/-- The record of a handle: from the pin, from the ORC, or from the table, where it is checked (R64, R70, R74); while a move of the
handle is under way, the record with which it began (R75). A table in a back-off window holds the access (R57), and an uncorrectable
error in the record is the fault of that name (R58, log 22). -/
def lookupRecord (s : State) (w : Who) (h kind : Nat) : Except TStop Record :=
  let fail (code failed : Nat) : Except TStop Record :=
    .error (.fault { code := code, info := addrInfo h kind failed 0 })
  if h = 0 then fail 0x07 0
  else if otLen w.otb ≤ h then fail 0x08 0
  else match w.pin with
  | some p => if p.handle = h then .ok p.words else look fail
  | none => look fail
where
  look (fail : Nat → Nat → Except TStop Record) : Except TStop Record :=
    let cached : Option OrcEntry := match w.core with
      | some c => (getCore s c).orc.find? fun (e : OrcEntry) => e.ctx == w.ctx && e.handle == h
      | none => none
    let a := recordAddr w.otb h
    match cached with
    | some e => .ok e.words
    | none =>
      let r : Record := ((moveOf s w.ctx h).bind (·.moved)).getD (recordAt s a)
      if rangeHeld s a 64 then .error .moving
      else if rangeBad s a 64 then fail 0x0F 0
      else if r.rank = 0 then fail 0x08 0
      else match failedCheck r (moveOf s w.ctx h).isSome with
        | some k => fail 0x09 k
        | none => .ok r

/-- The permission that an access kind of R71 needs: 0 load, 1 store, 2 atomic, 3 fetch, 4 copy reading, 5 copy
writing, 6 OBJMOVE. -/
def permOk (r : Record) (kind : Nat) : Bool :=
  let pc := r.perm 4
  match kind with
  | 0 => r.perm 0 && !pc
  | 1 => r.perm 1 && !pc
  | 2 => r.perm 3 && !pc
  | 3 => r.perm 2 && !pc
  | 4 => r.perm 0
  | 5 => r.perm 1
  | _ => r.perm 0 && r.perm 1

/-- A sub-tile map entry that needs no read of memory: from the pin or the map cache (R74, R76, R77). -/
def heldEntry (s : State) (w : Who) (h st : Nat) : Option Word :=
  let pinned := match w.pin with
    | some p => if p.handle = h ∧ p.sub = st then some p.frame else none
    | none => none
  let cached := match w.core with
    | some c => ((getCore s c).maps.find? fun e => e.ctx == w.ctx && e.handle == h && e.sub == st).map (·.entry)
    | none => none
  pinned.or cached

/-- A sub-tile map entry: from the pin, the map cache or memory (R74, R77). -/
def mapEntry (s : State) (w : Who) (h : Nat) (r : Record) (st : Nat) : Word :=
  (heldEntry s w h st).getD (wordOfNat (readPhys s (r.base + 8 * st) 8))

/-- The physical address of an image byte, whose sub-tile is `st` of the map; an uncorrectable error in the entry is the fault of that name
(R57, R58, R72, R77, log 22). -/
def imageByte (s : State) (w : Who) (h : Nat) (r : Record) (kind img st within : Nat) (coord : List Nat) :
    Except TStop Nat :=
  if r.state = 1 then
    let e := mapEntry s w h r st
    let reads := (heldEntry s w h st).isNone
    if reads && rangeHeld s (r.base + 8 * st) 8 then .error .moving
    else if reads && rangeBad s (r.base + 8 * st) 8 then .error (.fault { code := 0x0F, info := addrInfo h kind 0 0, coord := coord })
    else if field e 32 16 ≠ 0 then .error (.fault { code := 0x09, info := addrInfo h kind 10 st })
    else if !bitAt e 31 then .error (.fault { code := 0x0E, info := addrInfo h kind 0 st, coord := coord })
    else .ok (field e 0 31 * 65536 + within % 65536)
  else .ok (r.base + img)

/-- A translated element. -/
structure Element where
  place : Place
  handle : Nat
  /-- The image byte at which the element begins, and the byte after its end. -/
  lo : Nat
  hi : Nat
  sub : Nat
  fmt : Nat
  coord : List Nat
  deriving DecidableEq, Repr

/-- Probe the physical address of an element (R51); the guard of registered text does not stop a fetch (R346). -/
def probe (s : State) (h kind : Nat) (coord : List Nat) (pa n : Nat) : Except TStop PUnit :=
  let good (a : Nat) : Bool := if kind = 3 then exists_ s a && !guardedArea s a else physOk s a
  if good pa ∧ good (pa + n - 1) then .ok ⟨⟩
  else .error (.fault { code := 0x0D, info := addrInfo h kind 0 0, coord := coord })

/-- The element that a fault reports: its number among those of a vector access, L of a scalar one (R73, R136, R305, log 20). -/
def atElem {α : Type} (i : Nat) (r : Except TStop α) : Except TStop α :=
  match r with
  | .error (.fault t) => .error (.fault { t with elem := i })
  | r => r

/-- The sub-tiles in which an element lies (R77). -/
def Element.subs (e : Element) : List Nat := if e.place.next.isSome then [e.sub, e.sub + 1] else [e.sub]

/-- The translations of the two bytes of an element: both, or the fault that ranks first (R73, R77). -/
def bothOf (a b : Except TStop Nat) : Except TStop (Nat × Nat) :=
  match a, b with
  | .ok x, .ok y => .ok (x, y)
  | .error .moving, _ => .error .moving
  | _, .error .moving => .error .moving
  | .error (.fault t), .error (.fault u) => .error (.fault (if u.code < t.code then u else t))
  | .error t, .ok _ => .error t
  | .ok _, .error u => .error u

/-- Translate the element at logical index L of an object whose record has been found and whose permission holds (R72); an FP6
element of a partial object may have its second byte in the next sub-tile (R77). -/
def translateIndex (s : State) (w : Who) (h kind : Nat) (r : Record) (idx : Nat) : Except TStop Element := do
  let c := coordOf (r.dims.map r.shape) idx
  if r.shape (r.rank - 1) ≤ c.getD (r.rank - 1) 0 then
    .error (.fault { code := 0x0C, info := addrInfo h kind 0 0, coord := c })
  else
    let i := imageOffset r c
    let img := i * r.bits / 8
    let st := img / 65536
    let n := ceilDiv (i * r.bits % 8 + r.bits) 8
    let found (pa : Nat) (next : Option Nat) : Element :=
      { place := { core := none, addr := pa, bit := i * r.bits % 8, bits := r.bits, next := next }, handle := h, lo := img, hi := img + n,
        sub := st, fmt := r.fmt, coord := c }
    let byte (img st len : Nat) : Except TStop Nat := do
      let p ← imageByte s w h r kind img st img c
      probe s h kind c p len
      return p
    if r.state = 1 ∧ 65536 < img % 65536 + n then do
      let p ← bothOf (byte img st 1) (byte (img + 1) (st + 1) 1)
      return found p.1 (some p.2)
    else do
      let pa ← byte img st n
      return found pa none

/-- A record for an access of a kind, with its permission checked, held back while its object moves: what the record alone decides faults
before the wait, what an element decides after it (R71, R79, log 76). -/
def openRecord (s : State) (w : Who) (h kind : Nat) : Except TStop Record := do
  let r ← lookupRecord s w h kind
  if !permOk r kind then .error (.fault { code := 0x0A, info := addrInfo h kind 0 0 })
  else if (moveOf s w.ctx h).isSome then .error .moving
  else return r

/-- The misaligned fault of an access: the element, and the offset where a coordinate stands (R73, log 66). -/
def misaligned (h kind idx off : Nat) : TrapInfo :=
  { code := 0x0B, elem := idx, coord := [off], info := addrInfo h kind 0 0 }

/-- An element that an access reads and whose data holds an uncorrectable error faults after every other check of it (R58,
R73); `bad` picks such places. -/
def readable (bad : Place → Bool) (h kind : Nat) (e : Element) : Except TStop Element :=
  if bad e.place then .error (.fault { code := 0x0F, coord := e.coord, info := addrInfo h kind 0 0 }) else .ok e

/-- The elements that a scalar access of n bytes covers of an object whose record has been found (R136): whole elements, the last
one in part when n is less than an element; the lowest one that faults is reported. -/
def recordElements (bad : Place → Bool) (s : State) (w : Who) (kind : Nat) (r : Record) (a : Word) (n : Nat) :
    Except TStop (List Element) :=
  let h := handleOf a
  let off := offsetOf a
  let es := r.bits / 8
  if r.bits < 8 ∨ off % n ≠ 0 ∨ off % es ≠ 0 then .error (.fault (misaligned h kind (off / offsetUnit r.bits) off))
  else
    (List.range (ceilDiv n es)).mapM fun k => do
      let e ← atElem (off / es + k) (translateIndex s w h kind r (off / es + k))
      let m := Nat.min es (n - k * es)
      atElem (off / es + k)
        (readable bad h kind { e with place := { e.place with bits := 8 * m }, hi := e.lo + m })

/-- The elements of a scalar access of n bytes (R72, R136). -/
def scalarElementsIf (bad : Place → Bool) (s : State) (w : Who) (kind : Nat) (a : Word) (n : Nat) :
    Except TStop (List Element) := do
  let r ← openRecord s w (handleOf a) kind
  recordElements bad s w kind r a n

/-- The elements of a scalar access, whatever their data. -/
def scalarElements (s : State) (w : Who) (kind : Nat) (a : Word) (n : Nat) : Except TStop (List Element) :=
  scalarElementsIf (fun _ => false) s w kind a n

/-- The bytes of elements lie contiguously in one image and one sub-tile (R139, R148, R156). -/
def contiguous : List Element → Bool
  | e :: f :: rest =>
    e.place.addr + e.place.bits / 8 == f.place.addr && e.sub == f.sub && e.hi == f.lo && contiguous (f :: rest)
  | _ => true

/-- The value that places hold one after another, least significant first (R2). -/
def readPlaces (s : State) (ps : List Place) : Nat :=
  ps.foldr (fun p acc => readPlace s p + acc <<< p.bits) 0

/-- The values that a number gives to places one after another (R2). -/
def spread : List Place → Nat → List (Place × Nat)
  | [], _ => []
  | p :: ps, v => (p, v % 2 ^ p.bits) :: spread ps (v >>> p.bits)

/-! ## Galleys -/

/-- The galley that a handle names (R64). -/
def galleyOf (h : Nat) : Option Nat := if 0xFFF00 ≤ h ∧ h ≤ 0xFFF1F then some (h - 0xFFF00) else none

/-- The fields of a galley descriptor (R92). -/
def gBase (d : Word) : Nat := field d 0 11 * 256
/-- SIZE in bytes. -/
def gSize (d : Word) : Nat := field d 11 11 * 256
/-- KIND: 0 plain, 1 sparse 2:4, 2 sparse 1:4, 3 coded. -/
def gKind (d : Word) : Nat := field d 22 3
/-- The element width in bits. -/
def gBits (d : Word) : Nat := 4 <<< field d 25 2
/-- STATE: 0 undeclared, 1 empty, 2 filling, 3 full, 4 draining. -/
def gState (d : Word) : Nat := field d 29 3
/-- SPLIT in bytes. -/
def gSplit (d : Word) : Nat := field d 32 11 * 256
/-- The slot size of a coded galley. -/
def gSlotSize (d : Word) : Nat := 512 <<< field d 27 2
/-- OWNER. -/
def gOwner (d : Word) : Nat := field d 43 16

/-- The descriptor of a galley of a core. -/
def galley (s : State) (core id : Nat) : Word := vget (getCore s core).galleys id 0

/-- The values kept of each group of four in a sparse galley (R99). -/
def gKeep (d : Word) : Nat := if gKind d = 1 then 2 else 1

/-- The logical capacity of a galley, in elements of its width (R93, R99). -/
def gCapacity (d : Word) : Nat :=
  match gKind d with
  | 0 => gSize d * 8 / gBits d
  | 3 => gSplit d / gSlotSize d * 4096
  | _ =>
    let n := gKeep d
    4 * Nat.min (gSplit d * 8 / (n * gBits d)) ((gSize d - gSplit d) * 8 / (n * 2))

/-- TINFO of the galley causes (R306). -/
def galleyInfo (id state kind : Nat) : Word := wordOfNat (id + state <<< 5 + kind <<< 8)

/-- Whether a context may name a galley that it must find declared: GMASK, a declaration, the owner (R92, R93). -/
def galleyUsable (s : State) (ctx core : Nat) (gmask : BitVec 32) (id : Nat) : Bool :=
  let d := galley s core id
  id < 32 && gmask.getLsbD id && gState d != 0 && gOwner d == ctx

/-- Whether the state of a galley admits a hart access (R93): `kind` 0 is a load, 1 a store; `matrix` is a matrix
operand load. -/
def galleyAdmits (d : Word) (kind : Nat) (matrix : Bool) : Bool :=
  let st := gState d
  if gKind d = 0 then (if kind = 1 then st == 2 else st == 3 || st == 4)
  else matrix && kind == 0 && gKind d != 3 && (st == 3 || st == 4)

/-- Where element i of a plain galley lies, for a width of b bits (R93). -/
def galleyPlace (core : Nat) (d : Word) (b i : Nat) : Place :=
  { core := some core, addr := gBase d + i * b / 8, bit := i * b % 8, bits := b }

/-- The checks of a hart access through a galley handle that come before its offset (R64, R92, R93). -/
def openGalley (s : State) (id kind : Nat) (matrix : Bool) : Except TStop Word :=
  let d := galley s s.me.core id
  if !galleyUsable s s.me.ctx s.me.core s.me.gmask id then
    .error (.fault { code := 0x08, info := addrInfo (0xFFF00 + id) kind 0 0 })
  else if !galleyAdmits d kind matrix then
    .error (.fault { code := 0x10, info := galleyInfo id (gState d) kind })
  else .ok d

* * * * * * *

WORK INSTRUCTION – From the records above, extract exactly and only the lines that begin at the line with "def recordElements (bad" and stop after the line with "def scalarElementsIf (bad".

RESPONSE AREA –
def recordElements (bad : Place → Bool) (s : State) (w : Who) (kind : Nat) (r : Record) (a : Word) (n : Nat) :
    Except TStop (List Element) :=
  let h := handleOf a
  let off := offsetOf a
  let es := r.bits / 8
  if r.bits < 8 ∨ off % n ≠ 0 ∨ off % es ≠ 0 then .error (.fault (misaligned h kind (off / offsetUnit r.bits) off))
  else
    (List.range (ceilDiv n es)).mapM fun k => do
      let e ← atElem (off / es + k) (translateIndex s w h kind r (off / es + k))
      let m := Nat.min es (n - k * es)
      atElem (off / es + k)
        (readable bad h kind { e with place := { e.place with bits := 8 * m }, hi := e.lo + m })

/-- The elements of a scalar access of n bytes (R72, R136). -/
def scalarElementsIf (bad : Place → Bool) (s : State) (w : Who) (kind : Nat) (a : Word) (n : Nat) :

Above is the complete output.